Week in Review: Life-threatening mouth bleeding | Fluoride makes the grade | More dentists on the horizon

Dear DrBicuspid Member,

A young woman experienced rare, life-threatening episodes of mouth bleeding for weeks following the uncovering of a dental implant. Associate Editor Melissa Busch's article with the must-know details was the top story of the week.

The woman visited an emergency department after experiencing more than 40 bleeding episodes, including three significant events of intraoral bleeding. Embolizing her artery stopped the bleeding, but clinicians continue to monitor her.

Fluoride makes the grade

Primary care physicians should apply fluoride varnish and prescribe fluoride supplements to certain children, according to a new draft recommendation statement released by the U.S. Preventive Services Task Force (USPSTF).

In the draft recommendation, the USPSTF recommended that clinicians apply fluoride varnish to all children younger than age 5. The task force also advised prescribing oral fluoride supplementation for children whose water supply is deficient in fluoride.

The task force gave both fluoride recommendations a "B" grade, meaning that clinicians should offer or provide the services. However, only 4% of pediatricians report regularly applying fluoride varnish, the USPSTF noted in the draft recommendation.

Prevent medical emergencies

In the past five years, there have been at least 38 reported deaths in dental offices. If you want to avoid being part of that statistic, it may be wise to reschedule patients who do not feel well enough for treatment, according to a session at the recent California Dental Association's CDA Presents conference.

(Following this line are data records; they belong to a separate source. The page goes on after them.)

-- ==== Sys2Proof/Safety.lean ====
section
/-!
DEFINITION. What a sound state of the part is (`State.canonical`, `State.withinPlaces`, `State.clockInRange`), and
the vocabulary of the claims: which parts of the state a command leaves alone, what stands in the table change
queue, what the reply slot holds, when a request is accepted.
-/

namespace Sys2Proof.Machine

/-! ## Sound states -/

/-- The tables of the site, the credential unit and the minibars, and the regions of the store, each in its one
canonical form: keys strictly rising, and nothing listed that reads as an unlisted entry does. -/
structure State.canonical (s : State) : Prop where
  rooms : s.rooms.wf
  nodes : s.nodes.wf
  groups : s.groups.wf
  groupsListed : ∀ e ∈ s.groups, e.2 ≠ .start
  prices : s.prices.wf
  pricesListed : ∀ e ∈ s.prices, e.2 ≠ .start
  slots : s.cred.slots.wf
  list : s.cred.list.wf
  lines : ∀ e ∈ s.nodes, e.2.bar.lines.wf
  tlog : s.store.tlog.wf
  tlogListed : ∀ e ∈ s.store.tlog, e.2 ≠ .blank
  jreg : s.store.jreg.wf
  jregListed : ∀ e ∈ s.store.jreg, e.2 ≠ .blank

/-- The queues are within their places: the staging queue (R138), the table change queue (R160), the order
queues of the lines (R70). -/
structure State.withinPlaces (s : State) : Prop where
  staging : s.journal.staging.length ≤ Config.stagingPlaces
  changes : s.store.queue.length ≤ Config.changePlaces
  orders : ∀ i, (s.line i).queue.length ≤ Config.orderPlaces

/-- The hotel clock is inside its range (R1). -/
def State.clockInRange (s : State) : Prop := s.clock.minute ≤ maxMinute ∧ s.clock.second ≤ 59

/-- No RUNNING line master stands still: each has an exchange outstanding, or rests between cycles with nothing
queued and its poll period running (R66 to R68). -/
def State.linesSettled (s : State) : Prop :=
  ∀ i, (s.line i).running = true → (s.line i).exch.isSome = true ∨
    ((s.line i).cycle = none ∧ (s.line i).periodEnd.isSome = true ∧ (s.line i).queue = [])

/-- No RUNNING line master stands still, a visit in progress that is not over is a visit to a present node (R66 to
R68), and every address a cycle holds is below 128, so that it names one node only (R64). -/
structure State.linesAtWork (s : State) : Prop where
  settled : s.linesSettled
  visited : ∀ i c v, (s.line i).cycle = some c → c.visit = some v → v.done = false →
    (s.node i v.addr).isSome = true
  addresses : ∀ i c, (s.line i).cycle = some c → (∀ v, c.visit = some v → v.addr < 128) ∧ ∀ a ∈ c.rest, a < 128

/-- What NODE SET asks of the node table: the group is online, no other node of the line has the position, and,
for a kind bound to a room, no other node of that kind is bound to it (R10, R12). -/
def State.nodeFits (s : State) (l : LineId) (a : Nat) (e : NodeEntry) : Prop :=
  (s.group e.group).offline = false ∧
  (∀ x ∈ s.nodes, x.1 ≠ nodeKey l a → keyLine x.1 = l → x.2.entry.pos ≠ e.pos) ∧
  (e.kind ≠ .commonDoor → ∀ x ∈ s.nodes, x.1 ≠ nodeKey l a → x.2.entry.kind = e.kind → x.2.entry.room ≠ e.room)

/-- What ISSUE asks of the part, whatever its mode, with the slot it will take (R24). -/
structure State.readyToIssue (s : State) (k : Nat) : Prop where
  commissioned : s.store.identity.isSome = true
  clock : s.clock.valid = .valid
  idle : s.enc.job = none
  writable : s.store.readOnly = false
  serial : s.cred.serial < max32
  slot : s.issueSlot = some k
  places : s.store.canQueue [.serial, .cred k] 0 = true

/-! ## Frames -/

/-- The parts of the state. -/
inductive Part where
  | power | clock | rooms | nodes | groups | prices | settings | cred | enc | lines | journal | store | link
  | signals | freeUses | pending
  deriving DecidableEq, Repr

/-- A part is the same in two states. -/
def Part.same : Part → State → State → Prop
  | .power, s, t => t.power = s.power
  | .clock, s, t => t.clock = s.clock
  | .rooms, s, t => t.rooms = s.rooms
  | .nodes, s, t => t.nodes = s.nodes
  | .groups, s, t => t.groups = s.groups
  | .prices, s, t => t.prices = s.prices
  | .settings, s, t => t.settings = s.settings
  | .cred, s, t => t.cred = s.cred
  | .enc, s, t => t.enc = s.enc
  | .lines, s, t => t.lines = s.lines
  | .journal, s, t => t.journal = s.journal
  | .store, s, t => t.store = s.store
  | .link, s, t => t.link = s.link
  | .signals, s, t => t.signals = s.signals
  | .freeUses, s, t => t.freeUses = s.freeUses
  | .pending, s, t => t.pending = s.pending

By rescheduling patients and performing medical management, dental teams are also doing risk management, noted presenter Dr. Glenn Maron. She advised the following: "When in doubt, cancel them out."

Gingivitis and depression

European researchers discovered yet another oral-systemic link: Patients with chronic gingivitis had almost double the risk of developing depression as those with healthy gums in a recent study.

The finding held true for both men and women and across almost all age groups. An immunoinflammatory response could be the trigger between gingivitis and depression, the authors noted.

Number of dentists on the rise

Last but not least, the number of dentists per capita in the U.S. is projected to rise by about 10% over the next 20 years, according to a new research brief by the ADA Health Policy Institute.

Although population growth and retirement rates will stay at roughly the same levels as they are now, the number of dental school graduates will increase through 2026, the authors noted. In related news, High Point University in North Carolina announced it will build a new dental school and enroll its first class in the fall of 2023.